深い闇に沈んでいた私を引き上げたのは、誰かの声





Chapter.1 - Act.9 差し出された蒼





「起きろ、

「・・・・・・っ・・・・・・!?」



バシャン



「冷たっ・・・・・・!!」



水?!

あまりの冷たさに飛び起きた。

・・・・・・もともと寝ていたという自覚は無かったけれども。

一体何が起きたというの?

状況を把握しようと辺りを見回すと、タルタロスの船内だった。

罪人用の船室で、まるで牢屋のように鉄格子が嵌め込まれているところだ。

たしか私は甲板で戦っていたはずだ。

大勢のオラクルと、ライガにグリフィンと・・・・・・。

途中から記憶がぷっつりと途絶えている。

・・・・・・マルコが死んでしまった辺りから、ぷっつりと記憶が存在しない。

気を失う直前の記憶と言えば、紅い―――そう、まるでルークのような紅い髪で・・・・・・。



「目は覚めたか?」



目の前にいる人間は、まさにその紅い髪を持っていた。

オラクルで、紅い髪。

私は一つの噂を耳にしていた。

ただし、その噂は一度だけ聞かされたものだ。

彼の名を思い出そうと意識すると、自然にするりと彼の名が出てきた。



「!六神将・・・・・・鮮血の、アッシュ!?」



たしか『特務』師団長。

その紅い髪は血で染まった、なんてこともまことしやかに囁かれているらしい。

表舞台には殆ど出てこないはずだ。

でも、その彼がなぜこんなところへ?



「・・・・・・それだけか?」

「え?」

「いや、なんでもねぇ」



口を挟む前に勝手に自己完結をされてしまった。

わけが分からない。

ふいっと後ろを向かれてしまった。
 


「殺さないの?それとも捕虜かしら?」



あれだけ中立を謳うオラクルが、マルクト船籍を襲っただなんてことが世間に知られるわけにはいかないだろう。

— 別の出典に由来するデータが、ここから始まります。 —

-- ==== Sys2Proof/Machine/Submit.lean ====
section
/-! DEFINITION. Rings, doorbells, the fetch and the checks of descriptors, issue, completion, progress
records and mailboxes (R166–R206). -/
namespace Sys2Proof.Machine

/-! ### Rings (R169–R175) -/

/-- Ring n has nothing held or in flight (STATUS.IDLE). -/
def State.ringIdle (s : State) (r : Nat) : Bool := !(s.ops.any fun o => o.ring == r)

/-- A ring is active when ENABLE = 1 and its context is ACTIVE (R173); a cleared ENABLE still fetches until
the next tick (R172). -/
def State.ringActive (s : State) (r : Nat) : Bool :=
  s.on Reg.SUB_CTRL_DISPATCH_EN && (s.on (Reg.SUB_RING_CFG_ENABLE r) || (s.ring r).stopping) && s.active (s.ringCtx r)

/-- S₀ of a ring (R170). -/
def State.seqBase (s : State) (r : Nat) : Nat := s.get64 (Reg.SUB_RING_SEQ_LO_SEQ r) (Reg.SUB_RING_SEQ_HI_SEQ r)

/-- The POSTs that cores hold for a ring, in the order of their arrival: their numbers and cores (R199). -/
def State.heldPosts (s : State) (r : Nat) : List (Nat × Nat) :=
  sortOn (·.1) (s.cores.filterMap fun e => match e.2.stall with
    | some (.post q _ no) => if q == r then some (no, e.1) else none
    | _ => none)

/-- A core holds a POST at its place in the order of arrival (R199). -/
def State.holdPost (s : State) (c r src no : Nat) : State :=
  { s with sub := { s.sub with postCnt := max s.sub.postCnt (no + 1) } }.hold c (.post r src no)

/-- The effect of POST on the state t of its core's LAUNCH o; at a full or disabled ring, behind a POST that arrived before, or
while its page waits for the shadow pool, the core holds it in s. -/
def State.postDesc (s t : State) (o : Op) (c r src no : Nat) (e : MemErr) : State :=
  let x := t.ring r
  if t.ringCtx r != o.ctx || !t.on (Reg.SUB_RING_CFG_LOC r) then t.stopPerm c 9 r
  else if !t.on (Reg.SUB_RING_CFG_ENABLE r) || sub32 x.piOld (t.get (Reg.SUB_RING_CI_CI r)) ≥ t.ringSize r
      || (s.heldPosts r).any (fun q => q.1 < no) then s.holdPost c r src no
  else
    let pas := (List.range 64).map fun k => spAddr c (src + k)
    let t0 := t.meetErrs (some o.ctx) pas.contains e
    match t0.readErr o.ctx pas e with
    | .ue pa => t0.ueOp o 1 c pa
    | .parity pa => t0.parityOp o 1 c pa
    | _ =>
      let bs := pas.map t0.byteAt
      let d := bs.take 8 ++ leBytes 8 (t0.seqBase r + x.piOld) ++ bs.drop 16
      let va := t0.ringBase r + x.piOld % t0.ringSize r * 64
      match t0.xlateRun o.ctx va 64 true with
      | .error a => t0.xlateFault o 1 c a
      | .ok dst => match t0.storeFor (.core c) o 1 c va (dst.zip d) e with
        | .wait => (s.waitShadow (.core c)).holdPost c r src no
        | .stop u => u
        | .ok u =>
          u.modRing r fun y => { y with
            piOld := mod32 (y.piOld + 1), kicked := y.blocked || y.piOld == t.get (Reg.SUB_RING_CI_CI r), blocked := false }

/-- POST as its core issues it. -/
def State.issuePost (s : State) (c r src no : Nat) (e : MemErr) : State := s.seqInstr c fun o t => s.postDesc t o c r src no e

目撃者は一人残さず殺してしまうのがお約束というものだ。

そこまで考えて無性にみんなが心配になった。

・・・・・・ジェイド達、大丈夫かしら?

ジェイドが危険な目に合うかどうかと言われれば、正直言ってありえない。

でも万が一が起りうるのが戦場だ。

だからこそ、マルコ達が死んだのだ。



「殺さない――――――いや、殺せない」

「どういう意味?」

「とりあえず、こういうこった」



カランッ!


 
蒼い鞘に収められた二本のナイフがアッシュによって目の前に落とされた。

私のナイフだ。



「見逃してくれるってこと?」

「今回だけだ。・・・・・・そう何度も見逃すと俺の身が危ねぇからな」

「今ここで私がナイフを抜いて、貴方を攻撃したらどうなる?」

「後悔させてやるよ」



はっ!とアッシュが鼻で笑い、一蹴した。

彼はそのまま後ろを向いて、この場を去ろうとした。



「今は左舷昇降口だけが使える。死霊使い殿が非常停止してくださったからな」

「・・・・・・いつか借りは返すわ」

「・・・・・・早く行け!お仲間に置いてきぼり喰うぞっ!!」



今度こそ本当にアッシュが出て行った。

本当は戦って倒してしまえるものならそうしたかったが、今はそうするべきではない。

下手に彼を攻撃して騒ぎを起こしてしまえば私が殺されてしまうし、何より今がとても逃げやすい状態であるのだから、みんなと合流するためにもできるだけ静かに動きたい。

それに、今この艦には六神将が他にもいるのではないだろうか。



「早く、合流しなくちゃ」



濡れた服をなんとか乾かそうと、第三音素の譜術を少し使う。

服が乾き、立ち上がると全身が筋肉痛になったかのように痛かったが、そんなことは我慢すれば済む話だ。

そしてナイフをいつものように腰に戻すと、何故かとても安心した。